Firstly, the Commission has expressed concerns about the manner in which the final price of a risk is agreed during negotiations in the subscription market. Specifically, they are seeking hard evidence that the process does not operate to the detriment of the assured. Whilst the Commission's thinking continues to develop, it remains important that the market ensures that evidence is provided to the Commission to demonstrate that current practices work effectively and in harmony with competition law. Or that the market has given thought to how practices can be reformed to ensure future compliance. The market may also wish to think about what information it provides to clients, before the placement process starts, about how the placement will be conducted and the options available.
Secondly, the Commission have stated that they are not minded to renew the insurance block exemption. As you know, the block exemption provides the industry with safe harbour from competition scrutiny over industry cooperation on areas such as common policy wordings. Whilst this does not of itself raise any fundamental regulatory issues, we understand that the lapse of this exemption might cause real uncertainty for firms. Again, if firms feel that this uncertainty would create real business risks, the onus is on them to make a positive and evidenced case.
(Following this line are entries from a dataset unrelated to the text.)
theorem keeps_admIdentity {w : Touch} {s0 s : State} (h0 : Keeps w s0 s) : Keeps w s0 (admIdentity s) := by
  unfold admIdentity
  refine ite_keeps ?_ h0
  split
  · exact (keeps_admGo (keeps_setO (keeps_setVar (keeps_setFlag h0))))
  · exact (keeps_admFail (keeps_raise h0))

theorem keeps_admStep {w : Touch} {s0 s : State} (h0 : Keeps w s0 s) : Keeps w s0 (admStep s) := by
  unfold admStep
  extract_lets +onlyGivenNames x1
  have h2 : Keeps w s0 x1 := (keeps_admGrant h0)
  clear_value x1
  extract_lets +onlyGivenNames x3
  clear_value x3
  extract_lets +onlyGivenNames x4
  have h5 : Keeps w s0 x4 := (keeps_setVar (forRange_keeps h2 fun _ _ k6 => (keeps_setVar k6)))
  clear_value x4
  extract_lets +onlyGivenNames x7
  have h8 : Keeps w s0 x7 := (ite_keeps (keeps_record (keeps_admGo h5)) h2)
  clear_value x7
  extract_lets +onlyGivenNames x9
  have h10 : Keeps w s0 x9 := (ite_keeps (keeps_admGo (keeps_setVar (keeps_setVar h8))) h8)
  clear_value x9
  exact (keeps_admIdentity h10)

theorem keeps_election {w : Touch} {s0 s : State} (h0 : Keeps w s0 s) : Keeps w s0 (election s) := by
  unfold election
  refine ite_keeps ?_ h0
  extract_lets +onlyGivenNames x1
  have h2 : Keeps w s0 x1 := (keeps_reinOut (keeps_takeToken h0))
  clear_value x1
  exact (keeps_record h2)

theorem keeps_tokenConflict {w : Touch} {s0 s : State} (h0 : Keeps w s0 s) : Keeps w s0 (tokenConflict s) := by
  unfold tokenConflict
  refine ite_keeps ?_ (keeps_condOff h0)
  extract_lets +onlyGivenNames x1
  clear_value x1
  extract_lets +onlyGivenNames x2
  have h3 : Keeps w s0 x2 := (keeps_raise h0)
  clear_value x2
  exact (ite_keeps h3 (keeps_reinOut (keeps_enterOut h3)))

theorem keeps_positionConflict {w : Touch} {s0 s : State} (h0 : Keeps w s0 s) : Keeps w s0 (positionConflict s) := by
  unfold positionConflict
  refine ite_keeps ?_ (keeps_condOff (keeps_setFlag h0))
  extract_lets +onlyGivenNames x1
  have h2 : Keeps w s0 x1 := (keeps_raise h0)
  clear_value x1
  exact (keeps_setVar (keeps_setFlag h2))

theorem keeps_swapStart {w : Touch} {s0 s : State} {a0 a1} (h0 : Keeps w s0 s) : Keeps w s0 (swapStart a0 a1 s) := by
  unfold swapStart
  exact (keeps_setVar (keeps_setVar (keeps_setVar h0)))

theorem keeps_swapHeader {w : Touch} {s0 s : State} {a0} (h0 : Keeps w s0 s) : Keeps w s0 (swapHeader a0 s) := by
  unfold swapHeader
  extract_lets +onlyGivenNames x1
  clear_value x1
  extract_lets +onlyGivenNames x2
  clear_value x2
  extract_lets +onlyGivenNames x3
  clear_value x3
  extract_lets +onlyGivenNames x4
  clear_value x4
  extract_lets +onlyGivenNames x5
  have h6 : Keeps w s0 x5 := (keeps_setFlag h0)
  clear_value x5
  extract_lets +onlyGivenNames x7
  have h8 : Keeps w s0 x7 := (keeps_raiseAction h6)
  clear_value x7
  extract_lets +onlyGivenNames x9
  have h10 : Keeps w s0 x9 := (ite_keeps (keeps_setVar (keeps_setVar h8)) h6)
  clear_value x9
  exact (ite_keeps (ite_keeps (keeps_raiseAction h10) (keeps_swapStart h10)) h10)

theorem keeps_soloRein {w : Touch} {s0 s : State} (h0 : Keeps w s0 s) : Keeps w s0 (soloRein s) := by
  unfold soloRein
  exact (ite_keeps (keeps_record (keeps_reinOut h0)) h0)

theorem keeps_keepRein {w : Touch} {s0 s : State} (h0 : Keeps w s0 s) : Keeps w s0 (keepRein s) := by
  unfold keepRein
  extract_lets +onlyGivenNames x1
  clear_value x1
  exact (ite_keeps (keeps_soloRein h0) h0)

theorem keeps_frameGood {w : Touch} {s0 s : State} {a0} (h0 : Keeps w s0 s) : Keeps w s0 (frameGood a0 s) := by
  unfold frameGood
  extract_lets +onlyGivenNames x1
  have h2 : Keeps w s0 x1 := (keeps_addVar (keeps_addVar (keeps_setVar h0)))
  clear_value x1
  extract_lets +onlyGivenNames x3
  have h4 : Keeps w s0 x3 := (keeps_setBit (keeps_bumpSat h2))
  clear_value x3
  extract_lets +onlyGivenNames x5
  clear_value x5
  extract_lets +onlyGivenNames x6
  clear_value x6
  extract_lets +onlyGivenNames x7
  have h8 : Keeps w s0 x7 := (keeps_setVar (keeps_setVar h4))
  clear_value x7
  extract_lets +onlyGivenNames x9
  have h10 : Keeps w s0 x9 := (keeps_setFlag (keeps_setO h8))
  clear_value x9
  extract_lets +onlyGivenNames x11
  have h12 : Keeps w s0 x11 := (keeps_setVar (keeps_setVar h10))
  clear_value x11
  extract_lets +onlyGivenNames x13
  have h14 : Keeps w s0 x13 := (keeps_setVar h12)
  clear_value x13
  extract_lets +onlyGivenNames x15
  have h16 : Keeps w s0 x15 := (keeps_setVar h14)
  clear_value x15
  extract_lets +onlyGivenNames x17
  have h18 : Keeps w s0 x17 := (keeps_setVar h16)
  clear_value x17
  extract_lets +onlyGivenNames x19
  clear_value x19
  extract_lets +onlyGivenNames x20
  have h21 : Keeps w s0 x20 := (keeps_setVar (keeps_setBit h18))
  clear_value x20
  extract_lets +onlyGivenNames x22
  have h23 : Keeps w s0 x22 := (ite_keeps (keeps_condOff h21) h21)
  clear_value x22
  extract_lets +onlyGivenNames x24
  have h25 : Keeps w s0 x24 := (keeps_setVar h23)
  clear_value x24
  extract_lets +onlyGivenNames x26
  have h27 : Keeps w s0 x26 := (keeps_tokenConflict (keeps_positionConflict h25))
  clear_value x26
  extract_lets +onlyGivenNames x28
  have h29 : Keeps w s0 x28 := (keeps_coverAck h27)
  clear_value x28
  extract_lets +onlyGivenNames x30
  have h31 : Keeps w s0 x30 := (ite_keeps (keeps_mirrorAdopt h29) h29)
  clear_value x30
  extract_lets +onlyGivenNames x32
  clear_value x32
  extract_lets +onlyGivenNames x33
  have h34 : Keeps w s0 x33 := (keeps_acceptDeltas h31)
  clear_value x33
  extract_lets +onlyGivenNames x35
  have h36 : Keeps w s0 x35 := (keeps_swapHeader h34)
  clear_value x35
  extract_lets +onlyGivenNames x37
  have h38 : Keeps w s0 x37 := (ite_keeps (keeps_setRole h36) (ite_keeps (keeps_setRole h36) h36))
  clear_value x37
  exact (keeps_admStep (keeps_election h38))

theorem keeps_frameCheck {w : Touch} {s0 s : State} {a0} (h0 : Keeps w s0 s) : Keeps w s0 (frameCheck a0 s) := by
  unfold frameCheck
  split
  · extract_lets +onlyGivenNames x1
    have h2 : Keeps w s0 x1 := (keeps_setVar h0)
    clear_value x1
    extract_lets +onlyGivenNames x3
    have h4 : Keeps w s0 x3 := (keeps_setBit (keeps_setBit h2))
    clear_value x3
    extract_lets +onlyGivenNames x5
    have h6 : Keeps w s0 x5 := (keeps_countCond h4)
    clear_value x5
    extract_lets +onlyGivenNames x7
    have h8 : Keeps w s0 x7 := (ite_keeps (keeps_raise h6) h6)
    clear_value x7
    extract_lets +onlyGivenNames x9
    have h10 : Keeps w s0 x9 := (ite_keeps h8 (keeps_condOff h8))
    clear_value x9
    extract_lets +onlyGivenNames x11
    have h12 : Keeps w s0 x11 := (ite_keeps (keeps_addSat h10) h10)
    clear_value x11
    extract_lets +onlyGivenNames x13
    have h14 : Keeps w s0 x13 := (ite_keeps (keeps_addSat h12) h12)
    clear_value x13
    refine keeps_keepRein ?_
    split
    · exact (keeps_frameMissed h14)
    · exact (keeps_frameGood h14)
The final issue I want to mention is the proposed European Commission's review of the Insurance Mediation Directive (IMD). Inevitably, as with all new pieces of legislation, there are concerns as to whether the right balance has been struck between the aim of facilitating a single market and enhancing consumer protection. Some would argue that the IMD has succeeded in filling a void in financial services regulation and moved the Commission closer to achieving its single market and consumer protection objectives.
But we still have doubts over the reach of the directive in some areas, and question whether activities such as introducing insurance business, really gives rise to a material risk to consumers.
However, we are encouraged by the work of the CEIOPS Mediation Expert group (IMEG), which has been examining ways the directive might be amended and will contribute to the IMD review.
The Commission's commitment to developing a better regulatory environment by undertaking post evaluation reviews of new legislative measures is something we welcome. Indeed, it should be regarded as one of the guiding principles of good regulation, for any legislator or regulator. I believe this is the best means of ensuring, that in practice, the right outcomes have been delivered for firms, markets and consumers. I thus perceive the review of IMD as an excellent opportunity to acknowledge that a good regulatory environment is one that is constantly updated and a good regulatory structure is one which demonstrates a capacity to learn and adapt.
I will now hand over to the European Commissioner, Charlie McCreevy, who will comment from his perspective on the changing regulatory environment for the insurance sector.